White House press secretary Jay Carney repeatedly deflected reporters questions' about the two agencies by saying it would be inappropriate to get involved in ongoing probes.
Mr. Carney continued to treat the IRS scandal, in which a top agency official has already apologized for targeting conservative groups for extra scrutiny, as a case in which wrongdoing has yet to be proven. He said Mr. Obama is awaiting an inspector general's report on the matter.
"Once we have that report, we'll be able to assess next steps," Mr. Carney said. "We have to … wait for the action of an independent investigator, if you will, the inspector leader, before we can jump to conclusions about what happened, whether there was a deliberate targeting of groups, inappropriately, and if that's the case, what action should be taken."
On Monday, Mr. Obama told reporters that it would be "outrageous" if the IRS did target conservative groups seeking tax-exempt status. But he, too, failed to give credence to an apology issued last week by IRS official Lois Lerner to tea-party groups and others.
Mr. Carney said essentially the White House doesn't know or trust whatever information on which the IRS based its apology.
"Those from the IRS who have spoken about this obviously have much greater insight into what took place than we do," Mr.

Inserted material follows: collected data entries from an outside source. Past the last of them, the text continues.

-- ==== Sys2Proof/Machine/Agents.lean ====
section
/-!
DEFINITION. The agents (00_scope.md R8): what the turn of each one does, how a word reaches the command port, and how the
next turn is taken from the schedule.
-/

namespace Sys2Proof.Machine

/-- The command fault of a word that decodes to no command (R94, R237): its opcode first, then the backend, then the
reserved fields. An event word presented on `cmd` is an illegal opcode (R94 (a)). -/
def wordFault (bk : Backend) (w : Word) : Option Byte :=
  match Op.ofByte (opField w) with
  | none => some cmdIllegalOpcode
  | some op =>
    if op.isEvent then some cmdIllegalOpcode
    else if !op.inBuild bk then some cmdWrongBackend
    else if !op.reservedZero (voiceField w) (aField w) (bField w) then some cmdReservedField
    else none

/-- Raise the command fault of a word that decodes to no command, under the conditions every command has. -/
def State.rejectWord (s : State) (code : Byte) (w : Word) : State :=
  if s.halted then s
  else if !s.cmdReady then s
  else s.raiseCmdFault code (opField w)

/-- A word presented on `cmd` (R94, R237): the operation it decodes to, or the command fault. -/
def presentWord (w : Word) (s : State) : Host.Outcome State Fault Refusal :=
  match wordFault s.cfg.backend w with
  | some code => .next (s.rejectWord code w)
  | none =>
    match decode w with
    | .instr i => exec i s
    | .illegalOpcode _ => .next (s.rejectWord cmdIllegalOpcode w)
    | .reservedField _ => .next (s.rejectWord cmdReservedField w)

/-- The Host's turn (R75 (b)): a halted block ignores the word (R233); an unfinished command goes on; else the next word
is presented. While a handler runs the Host cannot execute (log entries 13, 20). -/
def hostTurn (s : State) : Host.Outcome State Fault Refusal :=
  if s.halted then .next { s with hostWords := s.hostWords.tail }
  else if s.inFill || s.tickOpen then .next s
  else if !s.hostOps.isEmpty then .next s.resumeHost
  else match s.hostWords with
    | [] => .next s
    | w :: ws => presentWord w { s with hostWords := ws }

/-- The Sequencer's turn (R75 (a), R196, R197): inside a tick window, its next word or its return. -/
def sequencerTurn (s : State) : Host.Outcome State Fault Refusal :=
  if s.tickOpen then
    match s.seqActs with
    | [] => .next s
    | .command w :: rest => presentWord w { s with seqActs := rest }
    | .tickReturn :: rest => exec .evTickReturn { s with seqActs := rest }
  else .next s

/-- The fill engine's turn (R210): the acceptance of a pending request, or the next step of a running engine.
No run has both (DESIGN CHOICE, log entry 21). -/
def fillTurn (s : State) : Host.Outcome State Fault Refusal :=
  if s.acceptsFill then exec .evFillIrq s else engineStep s

/-- The turn of an agent (R8). -/
def runTurn (t : Turn) (s : State) : Host.Outcome State Fault Refusal :=
  match t with
  | .host slice => hostTurn { s with slice := slice }
  | .sequencer => sequencerTurn s
  | .fill => fillTurn s
  | .timerIrq => exec .evTimerIrq s
  | .dma => dmaStep s
  | .timerDev => .next s.timerDevStep

/-- The turn that the schedule gives next (R8, R241: any order; DESIGN CHOICE, log entry 2). -/
def State.nextTurn (s : State) : Turn := (s.turns.next Config.freeTurn).1

/-- The state with that turn taken off the schedule. -/
def State.tookTurn (s : State) : State := { s with turns := (s.turns.next Config.freeTurn).2 }

/-- One step: a configuration outside its constraints is refused (U20); else the next turn of the schedule. -/
def stepBlock (s : State) : Host.Outcome State Fault Refusal :=
  if s.cfg.wf then runTurn s.nextTurn s.tookTurn else .refused .configuration

/-- List a turn first. -/
def Source.push {α : Type} (x : α) (src : Source α) : Source α := { src with listed := x :: src.listed }

/-- The configuration of a build that has this operation (R95). -/
def configFor (c : Config) (op : Op) : Config :=
  match op.backend with
  | none => c
  | some bk => { c with backend := bk }

/-- Place a word on `cmd` so that the very next step presents it: from the Sequencer in an open tick window, else from the
Host, in a state in which the Host may start a command. -/
def State.placeCommand (s : State) (w : Word) : State :=
  if s.tickOpen then { s with seqActs := .command w :: s.seqActs, turns := s.turns.push .sequencer }
  else { s with hostWords := w :: s.hostWords, inFill := false, hostOps := [], turns := s.turns.push (.host none) }

/-- Place one operation so that the very next step runs it (log entry 6). A command word goes to `cmd`, in a build that has
it; an event's request is made pending, and the tick's return gets its tick window. -/
def State.place (s : State) (w : Word) : State :=
  match decode w with
  | .illegalOpcode _ => s.placeCommand w
  | .reservedField op => State.placeCommand { s with cfg := configFor s.cfg op } w
  | .instr i =>
    match i.op with
    | .evTimerIrq => { s with pendTimer := true, turns := s.turns.push .timerIrq }
    | .evFillIrq =>
      { s with cfg := configFor s.cfg .evFillIrq, pendFill := true, inFill := false, turns := s.turns.push .fill }
    | .evTickReturn =>
      { s with
        cfg := configFor s.cfg .evTickReturn
        inFill := true
        tickOpen := true
        fillState := .waitTick
        seqActs := .tickReturn :: s.seqActs
        turns := s.turns.push .sequencer }
    | op => State.placeCommand { s with cfg := configFor s.cfg op } w

end Sys2Proof.Machine
end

Carney said. "One person's view of what actions were taken or what that individual did is not enough for us to say something concretely happened that was inappropriate."

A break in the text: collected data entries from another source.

-- ==== Sys2Proof/Certificates/Slice0/Obligations.lean ====
section
/-!
DEFINITION. The statements for the provers, from the numbered rules of spec/. What each one formalises is in its docstring; a
statement that rests on a choice of the model says so and names the log entry.
-/

open Sys2Proof Sys2Proof.Machine

/-! ## Words the statements share -/

/-- The state after `raise CmdFault(code)` by an operation with opcode byte `op` (R236). -/
def Sys2Proof.Claims.faulted (s : State) (code op : Byte) : State :=
  { s with faultCode := code, faultDiag := op, halted := true }

/-- The opcodes of format C (R92). -/
def Sys2Proof.Claims.commandOps : List Byte :=
  [0x01, 0x02, 0x10, 0x11, 0x12, 0x13, 0x20, 0x21, 0x22, 0x23, 0x24]

/-- The opcode belongs to the backend that is not `bk` (R92, R95). -/
def Sys2Proof.Claims.wrongBackend (bk : Backend) (op : Byte) : Prop :=
  match bk with
  | .pcm => op ∈ ([0x10, 0x11, 0x12, 0x13] : List Byte)
  | .fm => op ∈ ([0x20, 0x21, 0x22, 0x23, 0x24] : List Byte)

/-- A field shown as 0 in R92's row of the opcode is not zero in the word. -/
def Sys2Proof.Claims.reservedNonzero (w : Word) : Prop :=
  let op := w.extractLsb' 24 8
  let voice := w.extractLsb' 16 8
  let a := w.extractLsb' 8 8
  let b := w.extractLsb' 0 8
  if op ∈ ([0x01, 0x02, 0x10, 0x20] : List Byte) then voice ≠ 0 ∨ a ≠ 0 ∨ b ≠ 0
  else if op = 0x11 then b ≠ 0
  else if op ∈ ([0x13, 0x24] : List Byte) then voice ≠ 0 ∨ a ≠ 0
  else if op = 0x23 then a ≠ 0
  else False

/-- The two port writes of one FM register write (R130). -/
def Sys2Proof.Claims.fmPorts (p : PortMap) (w : FmRecord) : List PortAccess :=
  match w.bank with
  | .primary => [.write p.fmIndex0 w.reg, .write p.fmData0 w.val]
  | .secondary => [.write p.fmIndex1 w.reg, .write p.fmData1 w.val]

/-- The state after a list of FM register writes (R130): port trace, FM trace and register image. -/
def Sys2Proof.Claims.wrote (s : State) (ws : List FmRecord) : State :=
  { s with
    portTrace := s.portTrace ++ ws.flatMap (Sys2Proof.Claims.fmPorts s.cfg.ports)
    fmTrace := s.fmTrace ++ ws
    fmImage := ws.foldl (fun m w => cellPut (fmKey w.bank w.reg) w.val m) s.fmImage }

/-- The default slot tables and register families (R43, R44), under which the 13 registers of a voice, and
those of two voices, are all different; other tables need not be so (log entry 25, DESIGN CHOICE). -/
def Sys2Proof.Claims.defaultFm (c : Config) : Prop :=
  c.fmMap = defaultFmMap ∧ c.op1Slot = defaultOp1Slot ∧ c.op2Slot = defaultOp2Slot

/-- An FM command for this voice: an instrument assignment or a note. -/
def Sys2Proof.Claims.fmVoiceCommand (i : Instr) (voice : Byte) : Prop :=
  (∃ p, i = .fmAssignInstrument voice p) ∨ (∃ o n, i = .fmSetNote voice o n)

/-- The port trace of a reset handshake up to the status reads (R152, R153). -/
def Sys2Proof.Claims.pulseTrace (p : PortMap) (sts : List Byte) : List PortAccess :=
  [.write p.dspReset 0x01, .write p.dspReset 0x00] ++ sts.map (.read p.dspRstatus)

/-- The port accesses of the mixer configuration (R158), with the value read back. -/
def Sys2Proof.Claims.mixerTrace (p : PortMap) (r : Byte) : List PortAccess :=
  [.write p.dspMixerAddr p.mixerRegIrq, .write p.dspMixerData p.mixerIrqValue, .write p.dspMixerAddr p.mixerRegIrq,
   .read p.dspMixerData r]

/-- The port writes of playback arming (R159 to R162). -/
def Sys2Proof.Claims.armTrace (c : Config) : List PortAccess :=
  let p := c.ports
  let off := BitVec.ofNat 16 (c.bufPhys.toNat / 2)
  let len := BitVec.ofNat 16 (c.bufferSamples - 1)
  let blk := BitVec.ofNat 16 (c.bufferSamples / 2 - 1)
  [.write p.dmaMask p.dmaMaskOff, .write p.dmaClearFf 0x00, .write p.dmaMode p.dmaModeValue,
   .write p.dmaAddr (lowByte off), .write p.dmaAddr (highByte off),
   .write p.dmaCount (lowByte len), .write p.dmaCount (highByte len),
   .write p.dmaPage (BitVec.ofNat 8 (c.bufPhys.toNat / 65536)), .write p.dmaMask p.dmaMaskOn,
   .write p.dspWrite p.dspCmdRate, .write p.dspWrite (highByte c.sampleRate), .write p.dspWrite (lowByte c.sampleRate),
   .write p.dspWrite p.dspCmdPlay, .write p.dspWrite p.dspMode,
   .write p.dspWrite (lowByte blk), .write p.dspWrite (highByte blk),
   .write p.dspWrite p.dspCmdGo1, .write p.dspWrite p.dspCmdGo2]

Likewise, the White House said it would be wrong to comment on the Justice Department's investigation into the Associated Press, in which investigators seized two months' worth of editors' and reporters' phone records. The department reportedly is investigating the leak of classified government information.

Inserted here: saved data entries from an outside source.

-- ==== Sys2Proof/Laws/State.lean ====
section
/-!
SUPPORT. The small lemmas of the named updates of the state: one per field per update, true by unfolding, so that no later
proof unfolds an update.
-/

namespace Sys2Proof.Machine

/-! ## `State.setSample` -/

@[simp] theorem State.setSample_cfg (s : State) (k : Nat) (v : Sample) : (s.setSample k v).cfg = s.cfg := rfl
@[simp] theorem State.setSample_voices (s : State) (k : Nat) (v : Sample) : (s.setSample k v).voices = s.voices := rfl
@[simp] theorem State.setSample_master (s : State) (k : Nat) (v : Sample) : (s.setSample k v).master = s.master := rfl
@[simp] theorem State.setSample_drainHalf (s : State) (k : Nat) (v : Sample) : (s.setSample k v).drainHalf = s.drainHalf := rfl
@[simp] theorem State.setSample_tickCnt (s : State) (k : Nat) (v : Sample) : (s.setSample k v).tickCnt = s.tickCnt := rfl
@[simp] theorem State.setSample_fillState (s : State) (k : Nat) (v : Sample) : (s.setSample k v).fillState = s.fillState := rfl
@[simp] theorem State.setSample_fillI (s : State) (k : Nat) (v : Sample) : (s.setSample k v).fillI = s.fillI := rfl
@[simp] theorem State.setSample_initStep (s : State) (k : Nat) (v : Sample) : (s.setSample k v).initStep = s.initStep := rfl
@[simp] theorem State.setSample_pollCnt (s : State) (k : Nat) (v : Sample) : (s.setSample k v).pollCnt = s.pollCnt := rfl
@[simp] theorem State.setSample_pendFill (s : State) (k : Nat) (v : Sample) : (s.setSample k v).pendFill = s.pendFill := rfl
@[simp] theorem State.setSample_pendTimer (s : State) (k : Nat) (v : Sample) : (s.setSample k v).pendTimer = s.pendTimer := rfl
@[simp] theorem State.setSample_inFill (s : State) (k : Nat) (v : Sample) : (s.setSample k v).inFill = s.inFill := rfl
@[simp] theorem State.setSample_tickOpen (s : State) (k : Nat) (v : Sample) : (s.setSample k v).tickOpen = s.tickOpen := rfl
@[simp] theorem State.setSample_fillOverrun (s : State) (k : Nat) (v : Sample) : (s.setSample k v).fillOverrun = s.fillOverrun := rfl
@[simp] theorem State.setSample_pcmState (s : State) (k : Nat) (v : Sample) : (s.setSample k v).pcmState = s.pcmState := rfl
@[simp] theorem State.setSample_faultCode (s : State) (k : Nat) (v : Sample) : (s.setSample k v).faultCode = s.faultCode := rfl
@[simp] theorem State.setSample_faultDiag (s : State) (k : Nat) (v : Sample) : (s.setSample k v).faultDiag = s.faultDiag := rfl
@[simp] theorem State.setSample_halted (s : State) (k : Nat) (v : Sample) : (s.setSample k v).halted = s.halted := rfl
@[simp] theorem State.setSample_timerInited (s : State) (k : Nat) (v : Sample) : (s.setSample k v).timerInited = s.timerInited := rfl
@[simp] theorem State.setSample_fmInited (s : State) (k : Nat) (v : Sample) : (s.setSample k v).fmInited = s.fmInited := rfl
@[simp] theorem State.setSample_pcmInited (s : State) (k : Nat) (v : Sample) : (s.setSample k v).pcmInited = s.pcmInited := rfl
@[simp] theorem State.setSample_timerFreq (s : State) (k : Nat) (v : Sample) : (s.setSample k v).timerFreq = s.timerFreq := rfl
@[simp] theorem State.setSample_timerDiv (s : State) (k : Nat) (v : Sample) : (s.setSample k v).timerDiv = s.timerDiv := rfl
@[simp] theorem State.setSample_tickCount (s : State) (k : Nat) (v : Sample) : (s.setSample k v).tickCount = s.tickCount := rfl
@[simp] theorem State.setSample_keycache (s : State) (k : Nat) (v : Sample) : (s.setSample k v).keycache = s.keycache := rfl
@[simp] theorem State.setSample_fmImage (s : State) (k : Nat) (v : Sample) : (s.setSample k v).fmImage = s.fmImage := rfl
@[simp] theorem State.setSample_mem (s : State) (k : Nat) (v : Sample) : (s.setSample k v).mem = s.mem.writeSample (s.sampleAddr k) v := rfl
@[simp] theorem State.setSample_dmaRun (s : State) (k : Nat) (v : Sample) : (s.setSample k v).dmaRun = s.dmaRun := rfl
@[simp] theorem State.setSample_drainPos (s : State) (k : Nat) (v : Sample) : (s.setSample k v).drainPos = s.drainPos := rfl
@[simp] theorem State.setSample_timerRun (s : State) (k : Nat) (v : Sample) : (s.setSample k v).timerRun = s.timerRun := rfl
@[simp] theorem State.setSample_portTrace (s : State) (k : Nat) (v : Sample) : (s.setSample k v).portTrace = s.portTrace := rfl
@[simp] theorem State.setSample_fmTrace (s : State) (k : Nat) (v : Sample) : (s.setSample k v).fmTrace = s.fmTrace := rfl
@[simp] theorem State.setSample_pcmOut (s : State) (k : Nat) (v : Sample) : (s.setSample k v).pcmOut = s.pcmOut := rfl
@[simp] theorem State.setSample_tickTrace (s : State) (k : Nat) (v : Sample) : (s.setSample k v).tickTrace = s.tickTrace := rfl
@[simp] theorem State.setSample_diagLine (s : State) (k : Nat) (v : Sample) : (s.setSample k v).diagLine = s.diagLine := rfl
@[simp] theorem State.setSample_rsp (s : State) (k : Nat) (v : Sample) : (s.setSample k v).rsp = s.rsp := rfl
@[simp] theorem State.setSample_samplesDone (s : State) (k : Nat) (v : Sample) : (s.setSample k v).samplesDone = s.samplesDone := rfl
@[simp] theorem State.setSample_hostOps (s : State) (k : Nat) (v : Sample) : (s.setSample k v).hostOps = s.hostOps := rfl
@[simp] theorem State.setSample_slice (s : State) (k : Nat) (v : Sample) : (s.setSample k v).slice = s.slice := rfl
@[simp] theorem State.setSample_turns (s : State) (k : Nat) (v : Sample) : (s.setSample k v).turns = s.turns := rfl
@[simp] theorem State.setSample_portDev (s : State) (k : Nat) (v : Sample) : (s.setSample k v).portDev = s.portDev := rfl
@[simp] theorem State.setSample_noise (s : State) (k : Nat) (v : Sample) : (s.setSample k v).noise = s.noise := rfl
@[simp] theorem State.setSample_storeOrder (s : State) (k : Nat) (v : Sample) : (s.setSample k v).storeOrder = s.storeOrder := rfl
@[simp] theorem State.setSample_hostWords (s : State) (k : Nat) (v : Sample) : (s.setSample k v).hostWords = s.hostWords := rfl
@[simp] theorem State.setSample_seqActs (s : State) (k : Nat) (v : Sample) : (s.setSample k v).seqActs = s.seqActs := rfl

"I cannot and [Mr. Obama] cannot comment specifically on an ongoing criminal investigation or actions that investigators at the Department of Justice may or may not have taken," Mr. Carney said. "It would be wholly inappropriate."
He said Mr. Obama "is a strong defender of the First Amendment," but needs to balance that view against "the need to ensure that classified information is not leaked because it can endanger our national security interest."